WHAT TO PRODUCE >> Pull out every line in the data that has the string "under" in it.
** RECORDS follows **
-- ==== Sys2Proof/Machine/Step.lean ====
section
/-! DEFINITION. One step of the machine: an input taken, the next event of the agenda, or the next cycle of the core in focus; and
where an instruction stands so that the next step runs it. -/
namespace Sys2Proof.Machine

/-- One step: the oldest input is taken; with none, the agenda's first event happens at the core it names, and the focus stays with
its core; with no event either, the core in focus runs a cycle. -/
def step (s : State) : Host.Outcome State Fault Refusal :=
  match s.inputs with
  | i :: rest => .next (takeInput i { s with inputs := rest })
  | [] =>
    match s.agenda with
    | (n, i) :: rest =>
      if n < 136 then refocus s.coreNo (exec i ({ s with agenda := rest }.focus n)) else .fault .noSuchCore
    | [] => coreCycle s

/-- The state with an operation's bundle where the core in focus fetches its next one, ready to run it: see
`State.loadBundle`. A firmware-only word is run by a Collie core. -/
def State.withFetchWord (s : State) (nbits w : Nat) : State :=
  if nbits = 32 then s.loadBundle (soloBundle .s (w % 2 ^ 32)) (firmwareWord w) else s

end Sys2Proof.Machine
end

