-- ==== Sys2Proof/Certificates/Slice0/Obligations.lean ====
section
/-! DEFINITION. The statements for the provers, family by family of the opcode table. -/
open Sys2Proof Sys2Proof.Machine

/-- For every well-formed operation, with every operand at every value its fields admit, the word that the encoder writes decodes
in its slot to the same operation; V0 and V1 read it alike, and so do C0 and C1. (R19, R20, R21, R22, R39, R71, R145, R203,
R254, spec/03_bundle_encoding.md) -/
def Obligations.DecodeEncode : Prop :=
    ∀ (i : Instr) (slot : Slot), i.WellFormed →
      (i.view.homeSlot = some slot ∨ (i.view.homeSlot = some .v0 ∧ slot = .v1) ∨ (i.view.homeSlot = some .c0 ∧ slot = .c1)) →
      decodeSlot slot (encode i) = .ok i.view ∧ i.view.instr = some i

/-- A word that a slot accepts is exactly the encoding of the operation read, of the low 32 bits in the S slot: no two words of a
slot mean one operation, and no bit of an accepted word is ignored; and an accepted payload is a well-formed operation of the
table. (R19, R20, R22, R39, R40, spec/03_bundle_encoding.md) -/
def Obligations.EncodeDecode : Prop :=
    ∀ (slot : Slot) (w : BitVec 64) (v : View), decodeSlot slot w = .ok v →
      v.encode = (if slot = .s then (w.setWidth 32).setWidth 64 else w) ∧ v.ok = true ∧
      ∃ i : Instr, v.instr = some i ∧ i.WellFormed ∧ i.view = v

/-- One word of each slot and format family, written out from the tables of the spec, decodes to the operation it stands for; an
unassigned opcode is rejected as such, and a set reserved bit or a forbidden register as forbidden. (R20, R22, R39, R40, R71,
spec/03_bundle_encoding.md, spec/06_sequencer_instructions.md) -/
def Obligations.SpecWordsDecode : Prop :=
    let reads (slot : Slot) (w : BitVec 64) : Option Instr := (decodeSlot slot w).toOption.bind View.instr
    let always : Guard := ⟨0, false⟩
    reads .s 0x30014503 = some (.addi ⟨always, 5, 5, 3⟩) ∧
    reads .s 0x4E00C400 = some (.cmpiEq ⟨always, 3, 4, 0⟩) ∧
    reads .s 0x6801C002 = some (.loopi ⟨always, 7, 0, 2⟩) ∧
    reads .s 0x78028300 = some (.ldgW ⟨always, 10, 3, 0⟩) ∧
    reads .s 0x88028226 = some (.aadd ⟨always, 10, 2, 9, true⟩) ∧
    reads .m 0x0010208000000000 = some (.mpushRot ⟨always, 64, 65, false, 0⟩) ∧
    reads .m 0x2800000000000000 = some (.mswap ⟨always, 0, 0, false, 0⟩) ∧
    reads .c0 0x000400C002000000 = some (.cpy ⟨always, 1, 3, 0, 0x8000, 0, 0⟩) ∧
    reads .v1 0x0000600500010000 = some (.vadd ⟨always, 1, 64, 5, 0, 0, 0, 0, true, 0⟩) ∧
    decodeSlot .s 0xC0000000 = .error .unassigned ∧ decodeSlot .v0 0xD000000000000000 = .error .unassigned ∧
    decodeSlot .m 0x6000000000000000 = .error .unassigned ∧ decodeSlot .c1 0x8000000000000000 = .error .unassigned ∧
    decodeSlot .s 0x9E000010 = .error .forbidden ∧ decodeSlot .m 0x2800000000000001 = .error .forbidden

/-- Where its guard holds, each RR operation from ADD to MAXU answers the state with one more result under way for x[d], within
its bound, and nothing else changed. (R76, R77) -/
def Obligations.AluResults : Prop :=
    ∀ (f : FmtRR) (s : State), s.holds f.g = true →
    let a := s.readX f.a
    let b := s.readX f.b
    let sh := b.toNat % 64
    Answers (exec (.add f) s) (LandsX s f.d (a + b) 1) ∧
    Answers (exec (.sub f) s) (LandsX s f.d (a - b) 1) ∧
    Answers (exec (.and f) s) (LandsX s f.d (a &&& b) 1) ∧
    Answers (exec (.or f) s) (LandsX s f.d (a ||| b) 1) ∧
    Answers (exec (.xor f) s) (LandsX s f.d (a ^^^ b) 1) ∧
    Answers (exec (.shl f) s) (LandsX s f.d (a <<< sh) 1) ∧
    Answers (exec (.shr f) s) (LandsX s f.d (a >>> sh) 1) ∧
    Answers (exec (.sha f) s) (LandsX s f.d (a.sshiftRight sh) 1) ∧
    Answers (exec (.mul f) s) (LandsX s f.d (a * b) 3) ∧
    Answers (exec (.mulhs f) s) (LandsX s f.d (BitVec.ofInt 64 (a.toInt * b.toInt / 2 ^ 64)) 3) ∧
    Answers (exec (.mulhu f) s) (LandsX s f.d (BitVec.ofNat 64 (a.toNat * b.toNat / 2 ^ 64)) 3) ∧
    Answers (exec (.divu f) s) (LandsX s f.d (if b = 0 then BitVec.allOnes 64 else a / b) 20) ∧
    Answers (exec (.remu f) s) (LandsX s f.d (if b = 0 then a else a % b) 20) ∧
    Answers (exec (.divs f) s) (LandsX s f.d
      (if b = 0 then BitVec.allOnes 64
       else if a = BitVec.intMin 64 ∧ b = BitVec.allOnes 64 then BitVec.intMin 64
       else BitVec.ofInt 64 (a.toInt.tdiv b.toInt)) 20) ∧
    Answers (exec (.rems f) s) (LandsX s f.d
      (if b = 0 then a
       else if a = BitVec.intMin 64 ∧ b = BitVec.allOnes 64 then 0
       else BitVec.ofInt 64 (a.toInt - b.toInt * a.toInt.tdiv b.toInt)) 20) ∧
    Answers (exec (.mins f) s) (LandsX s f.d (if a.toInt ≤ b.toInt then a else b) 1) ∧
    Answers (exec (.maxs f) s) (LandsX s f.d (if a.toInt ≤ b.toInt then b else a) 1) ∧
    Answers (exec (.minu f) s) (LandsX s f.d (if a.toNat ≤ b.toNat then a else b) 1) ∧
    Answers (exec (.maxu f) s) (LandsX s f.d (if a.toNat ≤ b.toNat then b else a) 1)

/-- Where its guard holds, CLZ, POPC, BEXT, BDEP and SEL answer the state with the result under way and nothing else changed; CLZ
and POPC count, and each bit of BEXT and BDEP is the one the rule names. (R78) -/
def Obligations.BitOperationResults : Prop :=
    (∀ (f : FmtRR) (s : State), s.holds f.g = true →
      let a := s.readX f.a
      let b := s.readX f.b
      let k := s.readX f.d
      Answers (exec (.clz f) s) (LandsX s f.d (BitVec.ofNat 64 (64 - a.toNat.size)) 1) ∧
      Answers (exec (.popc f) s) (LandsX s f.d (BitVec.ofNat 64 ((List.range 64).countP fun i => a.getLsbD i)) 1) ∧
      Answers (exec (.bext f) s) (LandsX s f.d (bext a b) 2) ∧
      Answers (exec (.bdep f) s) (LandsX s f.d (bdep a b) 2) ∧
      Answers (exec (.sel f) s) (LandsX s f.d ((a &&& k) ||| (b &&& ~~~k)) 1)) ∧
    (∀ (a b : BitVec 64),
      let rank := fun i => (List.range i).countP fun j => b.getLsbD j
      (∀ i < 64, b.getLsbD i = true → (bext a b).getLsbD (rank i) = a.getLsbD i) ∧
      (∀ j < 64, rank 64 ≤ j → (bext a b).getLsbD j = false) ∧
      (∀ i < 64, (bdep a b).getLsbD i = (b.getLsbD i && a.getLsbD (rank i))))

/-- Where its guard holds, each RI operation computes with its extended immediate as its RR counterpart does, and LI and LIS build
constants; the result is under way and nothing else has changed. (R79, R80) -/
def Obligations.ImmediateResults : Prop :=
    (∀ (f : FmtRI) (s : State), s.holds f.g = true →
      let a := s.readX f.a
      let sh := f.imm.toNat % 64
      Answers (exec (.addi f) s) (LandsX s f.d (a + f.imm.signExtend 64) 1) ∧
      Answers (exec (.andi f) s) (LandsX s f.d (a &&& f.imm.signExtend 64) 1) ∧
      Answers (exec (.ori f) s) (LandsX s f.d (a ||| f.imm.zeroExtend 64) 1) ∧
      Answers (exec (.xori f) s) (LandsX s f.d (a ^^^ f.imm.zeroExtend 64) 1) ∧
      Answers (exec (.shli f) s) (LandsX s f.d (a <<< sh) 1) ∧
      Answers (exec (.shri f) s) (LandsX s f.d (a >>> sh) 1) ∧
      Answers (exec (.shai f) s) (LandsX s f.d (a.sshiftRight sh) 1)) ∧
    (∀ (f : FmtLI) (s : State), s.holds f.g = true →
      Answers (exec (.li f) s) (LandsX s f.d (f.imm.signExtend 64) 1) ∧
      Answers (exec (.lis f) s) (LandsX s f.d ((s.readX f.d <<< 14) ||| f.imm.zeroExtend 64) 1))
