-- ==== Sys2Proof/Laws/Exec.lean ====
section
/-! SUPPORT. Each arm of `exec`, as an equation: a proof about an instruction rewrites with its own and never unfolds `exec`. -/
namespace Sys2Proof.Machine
** End of RECORDS **
TASK RESPONSE >>
/-- Where its guard holds, each RR operation from ADD to MAXU answers the state with one more result under way for x[d], within
/-- Where its guard holds, CLZ, POPC, BEXT, BDEP and SEL answer the state with the result under way and nothing else changed; CLZ
constants; the result is under way and nothing else has changed. (R79, R80) -/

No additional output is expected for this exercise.